Calculate them using a Box-Muller transform, where two random numbers are generated according to a uniform distribution and then transformed to a normal distribution with the following formula: [1]

\[\begin{split}z_0 = \sqrt{-2 \ln U_1 } \cos{(2 \pi U_2)} \\ z_1 = \sqrt{-2 \ln U_1 } \sin{(2 \pi U_2)}\end{split}\]

Where \(U_1\) and \(U_2\) are random numbers between 0 and 1.

Parameters

bitsize (int) – The size of the bitstring.
genes (int) – The number of genes in the bitstring.
individuals (int) – The number of individuals in the bitstring.
factor (float) – The factor by which the normal distribution is scaled.
bias (float) – The bias of the normal distribution.

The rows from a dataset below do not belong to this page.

@[simp] theorem State.raise_regs (s : State) (n : Nat) : (s.raise n).regs = s.regs := by rw [State.raise_only]
@[simp] theorem State.raise_copy (s : State) (n : Nat) : (s.raise n).copy = s.copy := by rw [State.raise_only]
@[simp] theorem State.raise_bridges (s : State) (n : Nat) : (s.raise n).bridges = s.bridges := by rw [State.raise_only]
@[simp] theorem State.raise_shadows (s : State) (n : Nat) : (s.raise n).shadows = s.shadows := by rw [State.raise_only]
@[simp] theorem State.raise_holding (s : State) (n : Nat) : (s.raise n).holding = s.holding := by rw [State.raise_only]
@[simp] theorem State.raise_warmPending (s : State) (n : Nat) : (s.raise n).warmPending = s.warmPending := by rw [State.raise_only]
@[simp] theorem State.raise_cores (s : State) (n : Nat) : (s.raise n).cores = s.cores := by rw [State.raise_only]
@[simp] theorem State.raise_sram (s : State) (n : Nat) : (s.raise n).sram = s.sram := by rw [State.raise_only]
@[simp] theorem State.raise_uart (s : State) (n : Nat) : (s.raise n).uart = s.uart := by rw [State.raise_only]
@[simp] theorem State.raise_fuses (s : State) (n : Nat) : (s.raise n).fuses = s.fuses := by rw [State.raise_only]
@[simp] theorem State.raise_jig (s : State) (n : Nat) : (s.raise n).jig = s.jig := by rw [State.raise_only]
@[simp] theorem State.raise_flash (s : State) (n : Nat) : (s.raise n).flash = s.flash := by rw [State.raise_only]
@[simp] theorem State.raise_evr (s : State) (n : Nat) : (s.raise n).evr = s.evr := by rw [State.raise_only]
@[simp] theorem State.raise_cal (s : State) (n : Nat) : (s.raise n).cal = s.cal := by rw [State.raise_only]
@[simp] theorem State.raise_gck (s : State) (n : Nat) : (s.raise n).gck = s.gck := by rw [State.raise_only]
@[simp] theorem State.raise_positions (s : State) (n : Nat) : (s.raise n).positions = s.positions := by rw [State.raise_only]
@[simp] theorem State.raise_presence (s : State) (n : Nat) : (s.raise n).presence = s.presence := by rw [State.raise_only]
@[simp] theorem State.raise_geom (s : State) (n : Nat) : (s.raise n).geom = s.geom := by rw [State.raise_only]
@[simp] theorem State.raise_rch (s : State) (n : Nat) : (s.raise n).rch = s.rch := by rw [State.raise_only]
@[simp] theorem State.raise_combine (s : State) (n : Nat) : (s.raise n).combine = s.combine := by rw [State.raise_only]
@[simp] theorem State.raise_wch (s : State) (n : Nat) : (s.raise n).wch = s.wch := by rw [State.raise_only]
@[simp] theorem State.raise_hl (s : State) (n : Nat) : (s.raise n).hl = s.hl := by rw [State.raise_only]
@[simp] theorem State.raise_msq (s : State) (n : Nat) : (s.raise n).msq = s.msq := by rw [State.raise_only]
@[simp] theorem State.raise_par (s : State) (n : Nat) : (s.raise n).par = s.par := by rw [State.raise_only]
@[simp] theorem State.raise_srv (s : State) (n : Nat) : (s.raise n).srv = s.srv := by rw [State.raise_only]
@[simp] theorem State.raise_cle (s : State) (n : Nat) : (s.raise n).cle = s.cle := by rw [State.raise_only]
@[simp] theorem State.raise_act (s : State) (n : Nat) : (s.raise n).act = s.act := by rw [State.raise_only]
@[simp] theorem State.raise_spm (s : State) (n : Nat) : (s.raise n).spm = s.spm := by rw [State.raise_only]
@[simp] theorem State.raise_pwr (s : State) (n : Nat) : (s.raise n).pwr = s.pwr := by rw [State.raise_only]
@[simp] theorem State.raise_thm (s : State) (n : Nat) : (s.raise n).thm = s.thm := by rw [State.raise_only]
@[simp] theorem State.raise_frk (s : State) (n : Nat) : (s.raise n).frk = s.frk := by rw [State.raise_only]
@[simp] theorem State.raise_tap (s : State) (n : Nat) : (s.raise n).tap = s.tap := by rw [State.raise_only]
@[simp] theorem State.raise_isolated (s : State) (n : Nat) : (s.raise n).isolated = s.isolated := by rw [State.raise_only]
@[simp] theorem State.raise_bistFull (s : State) (n : Nat) : (s.raise n).bistFull = s.bistFull := by rw [State.raise_only]
@[simp] theorem State.raise_dram (s : State) (n : Nat) : (s.raise n).dram = s.dram := by rw [State.raise_only]
@[simp] theorem State.raise_buf (s : State) (n : Nat) : (s.raise n).buf = s.buf := by rw [State.raise_only]
@[simp] theorem State.raise_drc (s : State) (n : Nat) : (s.raise n).drc = s.drc := by rw [State.raise_only]
@[simp] theorem State.raise_host (s : State) (n : Nat) : (s.raise n).host = s.host := by rw [State.raise_only]
@[simp] theorem State.raise_freeCount (s : State) (n : Nat) : (s.raise n).freeCount = s.freeCount := by rw [State.raise_only]
@[simp] theorem State.raise_reply (s : State) (n : Nat) : (s.raise n).reply = s.reply := by rw [State.raise_only]
@[simp] theorem State.raise_pending (s : State) (n : Nat) : (s.raise n).pending = s.pending := by rw [State.raise_only]
@[simp] theorem State.statusRise_regs (s : State) (n : Nat) : (s.statusRise n).regs = s.regs := by rw [State.statusRise_only]
@[simp] theorem State.statusRise_copy (s : State) (n : Nat) : (s.statusRise n).copy = s.copy := by rw [State.statusRise_only]
@[simp] theorem State.statusRise_bridges (s : State) (n : Nat) : (s.statusRise n).bridges = s.bridges := by rw [State.statusRise_only]
@[simp] theorem State.statusRise_shadows (s : State) (n : Nat) : (s.statusRise n).shadows = s.shadows := by rw [State.statusRise_only]
@[simp] theorem State.statusRise_holding (s : State) (n : Nat) : (s.statusRise n).holding = s.holding := by rw [State.statusRise_only]
@[simp] theorem State.statusRise_warmPending (s : State) (n : Nat) : (s.statusRise n).warmPending = s.warmPending := by rw [State.statusRise_only]
@[simp] theorem State.statusRise_cores (s : State) (n : Nat) : (s.statusRise n).cores = s.cores := by rw [State.statusRise_only]
@[simp] theorem State.statusRise_sram (s : State) (n : Nat) : (s.statusRise n).sram = s.sram := by rw [State.statusRise_only]
@[simp] theorem State.statusRise_uart (s : State) (n : Nat) : (s.statusRise n).uart = s.uart := by rw [State.statusRise_only]
@[simp] theorem State.statusRise_fuses (s : State) (n : Nat) : (s.statusRise n).fuses = s.fuses := by rw [State.statusRise_only]
@[simp] theorem State.statusRise_jig (s : State) (n : Nat) : (s.statusRise n).jig = s.jig := by rw [State.statusRise_only]
@[simp] theorem State.statusRise_flash (s : State) (n : Nat) : (s.statusRise n).flash = s.flash := by rw [State.statusRise_only]
@[simp] theorem State.statusRise_evr (s : State) (n : Nat) : (s.statusRise n).evr = s.evr := by rw [State.statusRise_only]
@[simp] theorem State.statusRise_cal (s : State) (n : Nat) : (s.statusRise n).cal = s.cal := by rw [State.statusRise_only]
@[simp] theorem State.statusRise_gck (s : State) (n : Nat) : (s.statusRise n).gck = s.gck := by rw [State.statusRise_only]
@[simp] theorem State.statusRise_positions (s : State) (n : Nat) : (s.statusRise n).positions = s.positions := by rw [State.statusRise_only]
@[simp] theorem State.statusRise_presence (s : State) (n : Nat) : (s.statusRise n).presence = s.presence := by rw [State.statusRise_only]
@[simp] theorem State.statusRise_geom (s : State) (n : Nat) : (s.statusRise n).geom = s.geom := by rw [State.statusRise_only]
@[simp] theorem State.statusRise_rch (s : State) (n : Nat) : (s.statusRise n).rch = s.rch := by rw [State.statusRise_only]
@[simp] theorem State.statusRise_combine (s : State) (n : Nat) : (s.statusRise n).combine = s.combine := by rw [State.statusRise_only]
@[simp] theorem State.statusRise_wch (s : State) (n : Nat) : (s.statusRise n).wch = s.wch := by rw [State.statusRise_only]
@[simp] theorem State.statusRise_hl (s : State) (n : Nat) : (s.statusRise n).hl = s.hl := by rw [State.statusRise_only]
@[simp] theorem State.statusRise_msq (s : State) (n : Nat) : (s.statusRise n).msq = s.msq := by rw [State.statusRise_only]
@[simp] theorem State.statusRise_par (s : State) (n : Nat) : (s.statusRise n).par = s.par := by rw [State.statusRise_only]
@[simp] theorem State.statusRise_srv (s : State) (n : Nat) : (s.statusRise n).srv = s.srv := by rw [State.statusRise_only]
@[simp] theorem State.statusRise_cle (s : State) (n : Nat) : (s.statusRise n).cle = s.cle := by rw [State.statusRise_only]
@[simp] theorem State.statusRise_act (s : State) (n : Nat) : (s.statusRise n).act = s.act := by rw [State.statusRise_only]
@[simp] theorem State.statusRise_spm (s : State) (n : Nat) : (s.statusRise n).spm = s.spm := by rw [State.statusRise_only]
@[simp] theorem State.statusRise_pwr (s : State) (n : Nat) : (s.statusRise n).pwr = s.pwr := by rw [State.statusRise_only]
@[simp] theorem State.statusRise_thm (s : State) (n : Nat) : (s.statusRise n).thm = s.thm := by rw [State.statusRise_only]
@[simp] theorem State.statusRise_frk (s : State) (n : Nat) : (s.statusRise n).frk = s.frk := by rw [State.statusRise_only]
@[simp] theorem State.statusRise_tap (s : State) (n : Nat) : (s.statusRise n).tap = s.tap := by rw [State.statusRise_only]
@[simp] theorem State.statusRise_isolated (s : State) (n : Nat) : (s.statusRise n).isolated = s.isolated := by rw [State.statusRise_only]
@[simp] theorem State.statusRise_bistFull (s : State) (n : Nat) : (s.statusRise n).bistFull = s.bistFull := by rw [State.statusRise_only]
@[simp] theorem State.statusRise_dram (s : State) (n : Nat) : (s.statusRise n).dram = s.dram := by rw [State.statusRise_only]
@[simp] theorem State.statusRise_buf (s : State) (n : Nat) : (s.statusRise n).buf = s.buf := by rw [State.statusRise_only]
@[simp] theorem State.statusRise_drc (s : State) (n : Nat) : (s.statusRise n).drc = s.drc := by rw [State.statusRise_only]
@[simp] theorem State.statusRise_host (s : State) (n : Nat) : (s.statusRise n).host = s.host := by rw [State.statusRise_only]
@[simp] theorem State.statusRise_freeCount (s : State) (n : Nat) : (s.statusRise n).freeCount = s.freeCount := by rw [State.statusRise_only]
@[simp] theorem State.statusRise_reply (s : State) (n : Nat) : (s.statusRise n).reply = s.reply := by rw [State.statusRise_only]
@[simp] theorem State.statusRise_pending (s : State) (n : Nat) : (s.statusRise n).pending = s.pending := by rw [State.statusRise_only]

The factor and bias are used for the conversion to the integer domain according to the following formula:

\[float = (int - bias) / factor\]

Parameters

normalised (int) – Whether the normal distribution is normalised.
loc (float) – The mean of the normal distribution.
scale (float) – The standard deviation of the normal distribution.
result (int**) – The matrix to be filled with bits according to a normal distribution. shape = (individuals, genes * bitsize)

References

1: https://en.wikipedia.org/wiki/Box%E2%80%93Muller_transform Wikipedia contributors (2019)

void normal_bit_pop(int bitsize, int genes, int individuals, float factor, float bias, int normalised, float loc, float scale, int **result)

Produce a normal distributed set of values using the Gaussian distribution:

\[f(x) = \frac{1}{\sigma \sqrt{2 \pi}} e^{-\frac{1}{2} (\frac{x - \mu}{\sigma})^2}\]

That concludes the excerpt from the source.